Серебряный век продолжается
Серебряный век продолжается
Фото: Фёдор Евгеньев
Сегодня мы беседуем с лауреатом премии Дельвига и кавалером ордена Дружбы, знаменитым французским профессором-славистом, коллекционером, основателем и главой Ассоциации по сохранению русского культурного наследия во Франции Ренэ ГЕРРА.
- Господин Герра, вы довольно часто приезжаете в Россию. Каково, на ваш взгляд, нынешнее состояние русской литературы?
– Россия по-прежнему богата талантами, и я это знаю не понаслышке. Я часто бываю в России. Вот сейчас вернулся в Санкт-Петербург с Урала. Меня пригласили на международное совещание молодых писателей, которое проходило в городе Каменске-Уральском. Это было для меня весьма интересно. На совещании было несколько десятков писателей не только с Урала, но и из Сибири. Я убедился, что в России есть молодые писатели. Новое литературное поколение подрастает. На этом совещании были и писатели старшего поколения. К примеру, Пётр Краснов, с которым я уже давно дружу. С участниками семинара я поделился своими знаниями об эмигрантской прозе. Если можно так сказать, был "переброшен мост" из Парижа в этот уральский город. Меня и раньше приглашали на это совещание, но я человек занятой, и всё как-то не складывалось. А тут вот сложилось. Я прилетел на Урал из Санкт-Петербурга, где выступал на пленарных заседаниях Лихачёвских чтений, делал доклад на тему: «Диалог культур между Францией и Россией». Это совсем не моя тема, но я хотел подчеркнуть, что наши культурные связи завязались отнюдь не вчера.
– Вы свободно говорите и пишете по-русски.
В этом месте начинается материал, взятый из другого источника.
namespace State

/-- Stream `n`'s chunk in step `k` ends with a status, and leaves the step. -/
def endLane (s : State) (p g k n status : Nat) : State :=
  let s1 := s.updGroup g fun x =>
    { x with steps := x.steps.map fun t => if t.num = k then { t with lanes := t.lanes.filter fun y => y.2 ≠ n } else t }
  s1.endChunks p n Chunk.inStep status

/-- Streams of step `k` met a corrected error (R113). -/
def markStep (s : State) (g k : Nat) (ns : List Nat) : State :=
  s.updGroup g fun x =>
    { x with steps := x.steps.map fun t => if t.num = k then { t with corrected := t.corrected ++ ns } else t }

/-- One error that step `k` met: it touches the lane whose state or payload it lies in, or every lane (R113, R114, Table 6-11). A chunk whose mark is at frame 0 goes on from a zero state (R173). -/
def stepError (p g k : Nat) (place : List Nat) (s : State) (e : MemErr) : State :=
  match (s.group g).steps.find? fun t => t.num = k with
  | none => s
  | some t =>
    let who := laneOf s g t e.place
    let (s1, st) := s.meetErr p place e
    match who with
    | some (n, carried) =>
      if st = 0 then s1
      else if st = 1 then s1.markStep g k [n]
      else if !carried then s1.endLane p g k n st
      else if ((s.stream n).chunks.any fun c => c.inStep && c.reset = some 0) then
        match (s.stream n).berth with
        | some q => s1.writeState p (s.berthOff g q) (List.replicate (Params.berth (s.params g)) 0)
        | none => s1
      else s1.failStream p n
    | none =>
      if st = 0 then s1
      else if st = 1 then s1.markStep g k (t.lanes.map Prod.snd)
      else t.lanes.foldl (fun s x => s.endLane p g k x.2 st) s1

/-- Everything that step `k` met. -/
def stepMeets (s : State) (p g k : Nat) (place : List Nat) (met : Met) : State :=
  let s1 := met.errs.foldl (stepError p g k place) s
  if met.hostFault then
    match (s1.group g).steps.find? fun t => t.num = k with
    | none => s1
    | some t => t.lanes.foldl (fun s x => s.endLane p g k x.2 0x23) (s1.raise 0x4001 10)
  else s1

/-- A plan that lost its placement is placed again (R49). -/
def placeGroup (s : State) (g : Nat) : State :=
  match s.groupLoaded g with
  | none => s
  | some l =>
    if !l.place.isEmpty then s
    else match s.placement (s.groupPart g) l.active with
      | some t => s.updPlan (s.groupPart g) l.plan.planId fun x => { x with place := t }
      | none => s

/-- GROUP_TICK: the candidates that can go enter a new step; each one left behind is passed over (R166, R167). -/
def groupTick (s0 : State) (g : Nat) (met : Met) : State :=
  if !s0.serves || (s0.part (s0.groupPart g)).fenced then s0
  else
    let s := s0.placeGroup g
    match s.groupLoaded g with
    | none => s0
    | some l =>
      let p := s.groupPart g
      let all := s.candidates g
      let hold := s.tickHolds g l
      let go := if hold then [] else (all.filter fun x => s.admits p x.2.1 x.2.2).take (Params.batch (s.params g))
      let left := all.filter fun x => !(go.map fun y => y.2.1).contains x.2.1
      let s1 := left.foldl (fun s _ => s.passOver g) s
      let s2 := if hold && !all.isEmpty then s1.stopBelow p l.plan.planId 2 else s1
      if go.isEmpty then s2
      else
        let k := (s.group g).nextNum
        let s3 := go.zipIdx.foldl (fun s x => admitted g k s x.1 x.2) (s2.runOn p l.plan.planId l.place)
        let t : Step :=
          { num := k, start := s.time, lanes := go.zipIdx.map fun x => (x.2, x.1.2.1), replayed := false, corrected := [] }
        let s4 := (s3.updGroup g fun x =>
          { x with steps := x.steps ++ [t], lastStart := some s.time, nextNum := k + 1 }).bump64 0x5108 (g + 1) 1
        s4.stepMeets p g k l.place met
Это плод взаимного притяжения и интереса наших стран и наших культур друг к другу – или тому есть иные причины?
– Русский язык – это моя страсть. Я полюбил русский язык 55 лет назад. На Лазурном Берегу я волей судьбы встретился с современниками А.П. Чехова, и они сумели привить мне любовь ко всему русскому. Я на всю жизнь заразился любовью к русскому языку. И мне не нужны сейчас ни переводчики, ни редакторы. И в этом есть что-то непостижимое для меня.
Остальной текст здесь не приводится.